Category: piperazines

934-98-5,With the rapid development and complex challenges of chemical substances, new drug synthesis pathways are usually the most effective.934-98-5,2-(4-Methylpiperazin-1-yl)ethanamine,as a common compound, the synthetic route is as follows.

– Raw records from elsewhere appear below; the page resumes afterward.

-- ==== Sys2Proof/Laws/Snoop.lean ====
section
/-! SUPPORT. For each operation of Machine/Snoop.lean one lemma: which pieces of the state it can change, and that it keeps the
invariant of Safety.lean. -/

set_option Elab.async false

namespace Sys2Proof.Machine

theorem State.vbEnd_within (s : State) (a1) (a2) :
    Within { free := true, finds := true, due := true, trcCfg := true, irq := true, slices := true, banks := true, chans := true, far := true, near := true, memIo := true, hsf := true, bisnps := true, links := true, pba := true, hreqs := true, accs := true, fnc := true, xlts := true, xinv := true, rtrTx := true, dom := true, pors := true, ledger := true, bkt := true, flip := true, ras := true, mgt := true, events := true, trc := true, outs := true } s (State.vbEnd s a1 a2) := by
  unfold State.vbEnd
  extract_lets +onlyGivenNames x
  refine Within.cut (x := x) ?_ ?_ <;> [(unfold x; clear x); (obtain ⟨y, e⟩ := named x; rewrite [← e]; clear e x; intro _)]
  · refine Within.app (State.wakeVb_within _ _) rfl ?_
    refine Within.app (State.vbGo_within _ _ _) rfl ?_
    refine Within.app (State.modVb_within _ _ _ _) rfl ?_
    exact Within.refl _ _
  refine Within.ite ?_ ?_
  · refine Within.app (State.release_within _ _ _ _) rfl ?_
    assumption
  assumption

theorem State.confirm_within (s : State) (a1) :
    Within { rtrTx := true } s (State.confirm s a1) := by
  unfold State.confirm
  refine Within.app (State.sendCoh_within _ _ _) rfl ?_
  exact Within.refl _ _

theorem State.ackArrive_within (s : State) (a1) (a2) :
    Within { free := true, finds := true, due := true, trcCfg := true, irq := true, slices := true, banks := true, chans := true, far := true, near := true, memIo := true, hsf := true, bisnps := true, links := true, pba := true, hreqs := true, accs := true, lse := true, fnc := true, xlts := true, xinv := true, rtrTx := true, rtrRx := true, dom := true, pors := true, ledger := true, bkt := true, flip := true, ras := true, mgt := true, events := true, trc := true, outs := true } s (State.ackArrive s a1 a2) := by
  unfold State.ackArrive
  extract_lets +onlyGivenNames x
  refine Within.cut (x := x) ?_ ?_ <;> [(unfold x; clear x); (obtain ⟨y, e⟩ := named x; rewrite [← e]; clear e x; intro _)]
  · refine Within.app (State.consumeCoh_within _ _ _) rfl ?_
    exact Within.refl _ _
  extract_lets +onlyGivenNames x
  clear_value x
  refine Within.ite ?_ ?_
  · assumption
  refine Within.ite ?_ ?_
  · refine Within.app (State.homeAnswer_within _ _ _) rfl ?_
    assumption
  split
  · refine Within.ite ?_ ?_
    · refine Within.app (State.vbEnd_within _ _ _) rfl ?_
      assumption
    assumption
  split
  · refine Within.ite ?_ ?_
    · refine Within.app (State.confirm_within _ _) rfl ?_
      refine Within.app (State.mrAnswer_within _ _ _ _ _) rfl ?_
      assumption
    refine Within.app (State.writeDone_within _ _ _) rfl ?_
    assumption
  refine Within.app (State.writeDone_within _ _ _) rfl ?_
  assumption

theorem State.cohWaitMr_within (s : State) (a1) (a2) :
    Within { trcCfg := true, irq := true, pba := true, rtrTx := true, dom := true, ledger := true, events := true, trc := true, outs := true } s (State.cohWaitMr s a1 a2) := by
  unfold State.cohWaitMr
  split
  · exact Within.refl _ _
  refine Within.ite ?_ ?_
  · refine Within.app (State.fatal_within _ _ _) rfl ?_
    exact Within.refl _ _
  exact Within.refl _ _

theorem State.cohWaitTrk_within (s : State) (a1) (a2) :
    Within { trcCfg := true, irq := true, pba := true, rtrTx := true, dom := true, ledger := true, events := true, trc := true, outs := true } s (State.cohWaitTrk s a1 a2) := by
  unfold State.cohWaitTrk
  split
  · exact Within.refl _ _
  extract_lets +onlyGivenNames x
  clear_value x
  refine Within.ite ?_ ?_
  · refine Within.app (State.fatal_within _ _ _) rfl ?_
    exact Within.refl _ _
  exact Within.refl _ _

theorem State.dataArrive_within (s : State) (a1) (a2) :
    Within { free := true, finds := true, due := true, trcCfg := true, irq := true, slices := true, banks := true, chans := true, far := true, near := true, memIo := true, hsf := true, bisnps := true, links := true, pba := true, hreqs := true, accs := true, fnc := true, xlts := true, xinv := true, rtrTx := true, rtrRx := true, dom := true, pors := true, ledger := true, bkt := true, flip := true, ras := true, mgt := true, events := true, trc := true, outs := true } s (State.dataArrive s a1 a2) := by
  unfold State.dataArrive
  extract_lets +onlyGivenNames x
  refine Within.cut (x := x) ?_ ?_ <;> [(unfold x; clear x); (obtain ⟨y, e⟩ := named x; rewrite [← e]; clear e x; intro _)]
  · refine Within.app (State.consumeCoh_within _ _ _) rfl ?_
    exact Within.refl _ _
  extract_lets +onlyGivenNames x
  clear_value x
  refine Within.ite ?_ ?_
  · assumption
  refine Within.ite ?_ ?_
  · refine Within.app (State.homeAnswer_within _ _ _) rfl ?_
    assumption
  split
  · refine Within.ite ?_ ?_
    · refine Within.app (State.rec__within _ _ _ _ _ _) rfl ?_
      assumption
    extract_lets +onlyGivenNames x
    refine Within.cut (x := x) ?_ ?_ <;> [(unfold x; clear x); (obtain ⟨y, e⟩ := named x; rewrite [← e]; clear e x; intro _)]
    · refine Within.app (State.mrAnswer_within _ _ _ _ _) rfl ?_
      assumption
    refine Within.ite ?_ ?_
    · refine Within.app (State.confirm_within _ _) rfl ?_
      assumption
    assumption
  assumption
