theorem State.portClock_within (s : State) :
    Within { free := true, due := true, trcCfg := true, irq := true, slices := true, hsf := true, bisnps := true, links := true, pba := true, hreqs := true, accs := true, lse := true, fnc := true, xlts := true, xinv := true, pors := true, ledger := true, bkt := true, flip := true, events := true, trc := true, outs := true } s (State.portClock s) := by
  unfold State.portClock
  refine Within.foldl (fun _ _ => ?_) ?_
  · split
    · refine Within.ite ?_ ?_
      · refine Within.app (State.globGo_within _ _) rfl ?_
        exact Within.refl _ _
      exact Within.refl _ _
    exact Within.refl _ _
  exact Within.refl _ _

theorem State.sliceDrop_within (s : State) (a1) (a2) :
    Within { free := true, finds := true, due := true, trcCfg := true, irq := true, slices := true, banks := true, chans := true, far := true, near := true, memIo := true, hsf := true, bisnps := true, links := true, pba := true, hreqs := true, accs := true, fnc := true, xlts := true, xinv := true, rtrTx := true, dom := true, pors := true, ledger := true, bkt := true, flip := true, ras := true, mgt := true, events := true, trc := true, outs := true } s (State.sliceDrop s a1 a2) := by
  unfold State.sliceDrop
  extract_lets +onlyGivenNames x
  refine Within.cut (x := x) ?_ ?_ <;> [(unfold x; clear x); (obtain ⟨y, e⟩ := named x; rewrite [← e]; clear e x; intro _)]
  · refine Within.app (State.modSlice_within _ _ _) rfl ?_
    exact Within.refl _ _
  split
  · assumption
  split
  · refine Within.app (State.mrClose_within _ _ _) rfl ?_
    assumption
  extract_lets +onlyGivenNames x
  refine Within.cut (x := x) ?_ ?_ <;> [(unfold x; clear x); (obtain ⟨y, e⟩ := named x; rewrite [← e]; clear e x; intro _)]
  · refine Within.app (State.modMr_within _ _ _ _) rfl ?_
    assumption
  refine Within.ite ?_ ?_
  · assumption
  refine Within.app (State.mrSend_within _ _ _) rfl ?_
  assumption

theorem State.pwbDrop_within (s : State) (a1) (a2) :
    Within { free := true, finds := true, due := true, trcCfg := true, irq := true, slices := true, banks := true, chans := true, far := true, near := true, memIo := true, hsf := true, bisnps := true, links := true, pba := true, hreqs := true, accs := true, fnc := true, xlts := true, xinv := true, rtrTx := true, dom := true, pors := true, ledger := true, bkt := true, flip := true, ras := true, mgt := true, events := true, trc := true, outs := true } s (State.pwbDrop s a1 a2) := by
  unfold State.pwbDrop
  extract_lets +onlyGivenNames x
  clear_value x
  extract_lets +onlyGivenNames x
  clear_value x
  extract_lets +onlyGivenNames x
  clear_value x
  split
  · refine Within.ite ?_ ?_
    · exact Within.refl _ _
    refine Within.ite ?_ ?_
    · refine Within.app (State.reqFail_within _ _ _) rfl ?_
      refine Within.app (State.sliceDrop_within _ _ _) rfl ?_
      exact Within.refl _ _
    refine Within.ite ?_ ?_
    · extract_lets +onlyGivenNames x
      clear_value x
      extract_lets +onlyGivenNames x
      clear_value x
      extract_lets +onlyGivenNames x
      clear_value x
      refine Within.app (State.reqFail_within _ _ _) rfl ?_
      refine Within.app (State.modMr_within _ _ _ _) rfl ?_
      exact Within.refl _ _
    refine Within.app (State.mrEnd_within _ _ _ _) rfl ?_
    exact Within.refl _ _
  split
  · refine Within.app (State.outDrop_within _ _ _ _) rfl ?_
    exact Within.refl _ _
  refine Within.app (State.reqFail_within _ _ _) rfl ?_
  refine Within.app (State.sliceDrop_within _ _ _) rfl ?_
  exact Within.refl _ _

00106] Step 6. To a solution of 4-((lH-indol-3-yl)methyl)-3-ethylaniline (0.8 g, 3.2 mmol) and 4-nitrophenyl carbonochloridate (0.64 g, 3.2 mmol) in THF was added diisopropylethylamine (0.4 g, 3.2 mmol) (16 mL) at 20 ¡ãC and the resulting solution was stirred for 30 min. Then 2-(4-methylpiperazin-l-yl)ethanamine (0.9 g, 6.4 mmol) was added to the solution. After the addition was complete, the mixture was stirred at 20 ¡ãC for 12 h. The mixture was concentrated and purified by preparative HPLC to give l-(4-((lH-indol-3- yl)methyl)-3-ethylphenyl)-3-(2-(4-methylpiperazin-l-yl)ethyl)urea (0.33 g, 26percent) as a yellow solid. 1H NMR (400 MHz, MeOD) delta: 1.13-1.17 (t, 3H), 2.25 (s, 3H), 2.48-2.71 (m, 10H), 3.29- 3.32 (m, 2H), 4.01 (s, 2H), 6.73 (s, 1H), 6.92-6.96 (m, 1H), 7.02-7.08 (m, 3H), 7.18 (s, 1H), 7.29-7.31 (d, J = 8.0 Hz, 1H), 7.39-7.41 (d, J = 7.6 Hz, 1H); MS (M+l+): 220.3.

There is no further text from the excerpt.